(Stored data entries)
/-- A non-zero reserved field: check 5, after the limits of the running task, which belong to check 4 (03_core R47; 04_encoding R59). -/
def reservedBad (p : Part) (sl w x : Nat) : Bad :=
  match rawOp sl w x with
  | some i => if taskLimit p i then ⟨4, 1, wordDetail w x⟩ else ⟨5, 2, wordDetail w x⟩
  | none => ⟨5, 2, wordDetail w x⟩

/-- The check that an op fails. (DEDUCED: notes/assumptions/17.md) -/
def opBad (s : State) (vf : Nat) (xs : List Issuing) (heavy : Option (Issuing × Bad)) (x : Issuing) : Option Bad :=
  let p := s.part vf
  let words := wordDetail x.st.word.toNat x.st.ext.toNat
  match decodeOp x.slot x.st.word.toNat x.st.ext.toNat with
  | .error .reservedField => some (reservedBad p x.slot x.st.word.toNat x.st.ext.toNat)
  | .error _ => some ⟨4, 1, words⟩
  | .ok (.leave _ _) =>
    (match heavy with
     | some (y, b) => if y = x then some b else none
     | none => none)
  | .ok i =>
    firstCheck [opCheck s vf x.core x.slot x.st (guardOf x.st.word.toNat) i, collisionOf p xs x, conflictOf p xs x]

/-- The bundle that a core would issue fails as a whole. A bundle that parks makes the fetch check of its own words and no other
(DEDUCED: notes/assumptions/15.md, 16.md, 20.md). -/
def bundleBad (c : Core) (pl : Plan) : Option Bad :=
  match fetchBad c pl with
  | some b => some b
  | none => if parksHere c pl then none else (bodyBad c pl).or (headerBad c pl)

/-- The plans whose bundles issue: neither failing as a whole nor parking. -/
def Part.issuingPlans (p : Part) (pls : List Plan) : List Plan :=
  pls.filter fun pl => (bundleBad (p.core pl.core) pl).isNone && !parksHere (p.core pl.core) pl

/-- Every failing check of this cycle's issues, each as its record. (DEDUCED: notes/assumptions/16.md) -/
def issueFaults (s : State) (vf : Nat) (pls : List Plan) : List FRec :=
  let p := s.part vf
  let xs := (p.issuingPlans pls).flatMap Plan.issuing
  let heavy := leaveOver p xs (p.announced p.pt)
  let whole := pls.filterMap fun pl => (bundleBad (p.core pl.core) pl).map fun b => { issueFault p pl.core 7 b with baddr := pl.addr }
  let ops := xs.filterMap fun x => (opBad s vf xs heavy x).map fun b => { issueFault p x.core x.slot b with baddr := x.addr }
  whole ++ ops

/-! ### Debug breaks (04_encoding R54; 20_ref_a_d R301) -/

/-- The BRK op of a plan that stops its bundle: not one whose predicate holds an uncorrectable error, which does not execute (16_faults R241). -/
def Plan.breakOp (p : Part) (pl : Plan) : Option Instr :=
  match pl.kOp with
  | none => none
  | some st =>
    match decodeOp 0 st.word.toNat st.ext.toNat with
    | .ok (.brk g ka) =>
      let c := p.core pl.core
      if c.holds g && (c.guardError g).isNone && brkArmed p c ka then some (.brk g ka) else none
    | _ => none

/-- The break that a plan meets, its header's or else its op's: core and slot that its record names, and the op or event that takes it.
(DEDUCED: notes/assumptions/21.md) -/
structure Break where
  core : Nat
  slot : Nat
  instr : Instr
deriving DecidableEq, Repr

def breakOf (p : Part) (vf : Nat) (pl : Plan) : Option Break :=
  if headerBreaks p (p.core pl.core) then some ⟨pl.core, 7, .headerBreak vf pl.core⟩
  else (pl.breakOp p).map fun i => ⟨pl.core, 0, i⟩

/-- The record that a break makes. -/
def Break.record (p : Part) (b : Break) : FRec := breakRecord p b.core b.slot

/-- The breaks of this cycle: those of bundles whose own issue meets no fault (04_encoding R54). -/
def breaksOf (p : Part) (vf : Nat) (pls : List Plan) (faults : List FRec) : List Break :=
  ((p.issuingPlans pls).filter fun pl => !faults.any fun f => decide (f.vcore = pl.core)).filterMap (breakOf p vf)

/-! ### The issue (03_core R40 to R42) -/

/-- A core's bundle begins to issue: its present ops are its slots' sticky ops, and absent ones are NOP under CLR. -/
def Core.begin (c : Core) (pl : Plan) : Core :=
  if pl.first then
    { c with
      cur := pl.addr, next := pl.addr + pl.len, header := BitVec.ofNat 32 pl.header, rep := headerRep pl.header + 1, broke := false
      sticky := (pl.ops.filter fun e => headerHas pl.header e.1).foldl (fun t e => tput t e.1 e.2)
        (if headerClr pl.header then [] else c.sticky) }
  else c

/-- The issue of every core: those that park at their bundles park; the others begin. (DEDUCED: notes/assumptions/20.md) -/
def Part.begin (p : Part) (pls : List Plan) : Part :=
  let parks := pls.filter fun pl => parksHere (p.core pl.core) pl
  let starts := p.issuingPlans pls
  let q := parks.foldl (fun q pl => q.onCore pl.core fun c => { c with cond := .parked, parkAt := pl.addr }) p
  let q := starts.foldl (fun q pl => q.onCore pl.core fun c => c.begin pl) q
  { q with stage := .ops (starts.flatMap fun pl => pl.ops.map fun e => (pl.core, e.1)) }

/-- A bundle's issue ends: the repeat count; and with the last issue K's sticky op, the delay bundles, the pass and the core's leaving
(03_core R40, R42, R45; 08_loops R117; 15_tasks R234; 16_faults R250). (DEDUCED: notes/assumptions/39.md) -/
def Core.endBundle (c : Core) : Core :=
  if 1 < c.rep then { c with rep := c.rep - 1 }
  else
    let own := isTransferCode (bits (c.slot 0).word.toNat 25 6)
    { c with
      rep := 0
      sticky := tdel c.sticky 0
      pending := if own then c.pending else c.pending.map fun t => (t.1, t.2 - 1)
      loop := if own then c.loop else c.loop.map fun l => { l with done := l.done + 1 }
      cond := c.leaving.getD c.cond
      leaving := none }

/-- A transfer takes effect, or a pass ends, with the bundle that has just ended. -/
def Core.turns (c : Core) : Bool :=
  decide (c.rep = 0) && ((match c.pending with
    | some (_, 0) => true
    | _ => false)
  || (match c.loop with
    | some l => decide (l.body ≤ l.done)
    | none => false))

/-- The bundles of this cycle have issued. -/
def Part.endBundles (p : Part) : Part :=
  let cs := p.running
  let q := cs.foldl (fun q v => q.onCore v Core.endBundle) p
  { q with stage := .wrap (cs.filter fun v => (q.core v).turns) }

/-- The op of a core and slot that issues now. -/
def opMove (s : State) (vf : Nat) (e : Nat × Nat) (rest : List (Nat × Nat)) : Move :=
  let t := (s.onPart vf fun p => { p with stage := .ops rest })
  let st := ((s.part vf).core e.1).slot e.2
  match decodeOp e.2 st.word.toNat st.ext.toNat with
  | .ok i => .run i { t with cursor := { t.cursor with vf := vf, core := e.1, slot := e.2 } }
  | .error _ => .quiet t

def opsMove (s : State) (vf : Nat) : List (Nat × Nat) → Move
  | [] => .quiet (s.onPart vf Part.endBundles)
  | e :: rest => opMove s vf e rest

/-- The partition at another part of its cycle. -/
def State.atStage (s : State) (vf : Nat) (st : Stage) : State := s.onPart vf fun p => { p with stage := st }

■ EXERCISE GOAL
Transcribe each entry above exactly as it reads.

■ EXPECTED ANSWER
/-- A non-zero reserved field: check 5, after the limits of the running task, which belong to check 4 (03_core R47; 04_encoding R59). -/
def reservedBad (p : Part) (sl w x : Nat) : Bad :=
  match rawOp sl w x with
  | some i => if taskLimit p i then ⟨4, 1, wordDetail w x⟩ else ⟨5, 2, wordDetail w x⟩
  | none => ⟨5, 2, wordDetail w x⟩

/-- The check that an op fails. (DEDUCED: notes/assumptions/17.md) -/
def opBad (s : State) (vf : Nat) (xs : List Issuing) (heavy : Option (Issuing × Bad)) (x : Issuing) : Option Bad :=
  let p := s.part vf
  let words := wordDetail x.st.word.toNat x.st.ext.toNat
  match decodeOp x.slot x.st.word.toNat x.st.ext.toNat with
  | .error .reservedField => some (reservedBad p x.slot x.st.word.toNat x.st.ext.toNat)
  | .error _ => some ⟨4, 1, words⟩
  | .ok (.leave _ _) =>
    (match heavy with
     | some (y, b) => if y = x then some b else none
     | none => none)
  | .ok i =>
    firstCheck [opCheck s vf x.core x.slot x.st (guardOf x.st.word.toNat) i, collisionOf p xs x, conflictOf p xs x]

/-- The bundle that a core would issue fails as a whole. A bundle that parks makes the fetch check of its own words and no other
(DEDUCED: notes/assumptions/15.md, 16.md, 20.md). -/
def bundleBad (c : Core) (pl : Plan) : Option Bad :=
  match fetchBad c pl with
  | some b => some b
  | none => if parksHere c pl then none else (bodyBad c pl).or (headerBad c pl)

/-- The plans whose bundles issue: neither failing as a whole nor parking. -/
def Part.issuingPlans (p : Part) (pls : List Plan) : List Plan :=
  pls.filter fun pl => (bundleBad (p.core pl.core) pl).isNone && !parksHere (p.core pl.core) pl

/-- Every failing check of this cycle's issues, each as its record. (DEDUCED: notes/assumptions/16.md) -/
def issueFaults (s : State) (vf : Nat) (pls : List Plan) : List FRec :=
  let p := s.part vf
  let xs := (p.issuingPlans pls).flatMap Plan.issuing
  let heavy := leaveOver p xs (p.announced p.pt)
  let whole := pls.filterMap fun pl => (bundleBad (p.core pl.core) pl).map fun b => { issueFault p pl.core 7 b with baddr := pl.addr }
  let ops := xs.filterMap fun x => (opBad s vf xs heavy x).map fun b => { issueFault p x.core x.slot b with baddr := x.addr }
  whole ++ ops

/-! ### Debug breaks (04_encoding R54; 20_ref_a_d R301) -/

/-- The BRK op of a plan that stops its bundle: not one whose predicate holds an uncorrectable error, which does not execute (16_faults R241). -/
def Plan.breakOp (p : Part) (pl : Plan) : Option Instr :=
  match pl.kOp with
  | none => none
  | some st =>
    match decodeOp 0 st.word.toNat st.ext.toNat with
    | .ok (.brk g ka) =>
      let c := p.core pl.core
      if c.holds g && (c.guardError g).isNone && brkArmed p c ka then some (.brk g ka) else none
    | _ => none

/-- The break that a plan meets, its header's or else its op's: core and slot that its record names, and the op or event that takes it.
(DEDUCED: notes/assumptions/21.md) -/
structure Break where
  core : Nat
  slot : Nat
  instr : Instr
deriving DecidableEq, Repr

def breakOf (p : Part) (vf : Nat) (pl : Plan) : Option Break :=
  if headerBreaks p (p.core pl.core) then some ⟨pl.core, 7, .headerBreak vf pl.core⟩
  else (pl.breakOp p).map fun i => ⟨pl.core, 0, i⟩

/-- The record that a break makes. -/
def Break.record (p : Part) (b : Break) : FRec := breakRecord p b.core b.slot

/-- The breaks of this cycle: those of bundles whose own issue meets no fault (04_encoding R54). -/
def breaksOf (p : Part) (vf : Nat) (pls : List Plan) (faults : List FRec) : List Break :=
  ((p.issuingPlans pls).filter fun pl => !faults.any fun f => decide (f.vcore = pl.core)).filterMap (breakOf p vf)

/-! ### The issue (03_core R40 to R42) -/

/-- A core's bundle begins to issue: its present ops are its slots' sticky ops, and absent ones are NOP under CLR. -/
def Core.begin (c : Core) (pl : Plan) : Core :=
  if pl.first then
    { c with
      cur := pl.addr, next := pl.addr + pl.len, header := BitVec.ofNat 32 pl.header, rep := headerRep pl.header + 1, broke := false
      sticky := (pl.ops.filter fun e => headerHas pl.header e.1).foldl (fun t e => tput t e.1 e.2)
        (if headerClr pl.header then [] else c.sticky) }
  else c

/-- The issue of every core: those that park at their bundles park; the others begin. (DEDUCED: notes/assumptions/20.md) -/
def Part.begin (p : Part) (pls : List Plan) : Part :=
  let parks := pls.filter fun pl => parksHere (p.core pl.core) pl
  let starts := p.issuingPlans pls
  let q := parks.foldl (fun q pl => q.onCore pl.core fun c => { c with cond := .parked, parkAt := pl.addr }) p
  let q := starts.foldl (fun q pl => q.onCore pl.core fun c => c.begin pl) q
  { q with stage := .ops (starts.flatMap fun pl => pl.ops.map fun e => (pl.core, e.1)) }

/-- A bundle's issue ends: the repeat count; and with the last issue K's sticky op, the delay bundles, the pass and the core's leaving
(03_core R40, R42, R45; 08_loops R117; 15_tasks R234; 16_faults R250). (DEDUCED: notes/assumptions/39.md) -/
def Core.endBundle (c : Core) : Core :=
  if 1 < c.rep then { c with rep := c.rep - 1 }
  else
    let own := isTransferCode (bits (c.slot 0).word.toNat 25 6)
    { c with
      rep := 0
      sticky := tdel c.sticky 0
      pending := if own then c.pending else c.pending.map fun t => (t.1, t.2 - 1)
      loop := if own then c.loop else c.loop.map fun l => { l with done := l.done + 1 }
      cond := c.leaving.getD c.cond
      leaving := none }

/-- A transfer takes effect, or a pass ends, with the bundle that has just ended. -/
def Core.turns (c : Core) : Bool :=
  decide (c.rep = 0) && ((match c.pending with
    | some (_, 0) => true
    | _ => false)
  || (match c.loop with
    | some l => decide (l.body ≤ l.done)
    | none => false))

/-- The bundles of this cycle have issued. -/
def Part.endBundles (p : Part) : Part :=
  let cs := p.running
  let q := cs.foldl (fun q v => q.onCore v Core.endBundle) p
  { q with stage := .wrap (cs.filter fun v => (q.core v).turns) }

/-- The op of a core and slot that issues now. -/
def opMove (s : State) (vf : Nat) (e : Nat × Nat) (rest : List (Nat × Nat)) : Move :=
  let t := (s.onPart vf fun p => { p with stage := .ops rest })
  let st := ((s.part vf).core e.1).slot e.2
  match decodeOp e.2 st.word.toNat st.ext.toNat with
  | .ok i => .run i { t with cursor := { t.cursor with vf := vf, core := e.1, slot := e.2 } }
  | .error _ => .quiet t

def opsMove (s : State) (vf : Nat) : List (Nat × Nat) → Move
  | [] => .quiet (s.onPart vf Part.endBundles)
  | e :: rest => opMove s vf e rest

/-- The partition at another part of its cycle. -/
def State.atStage (s : State) (vf : Nat) (st : Stage) : State := s.onPart vf fun p => { p with stage := st }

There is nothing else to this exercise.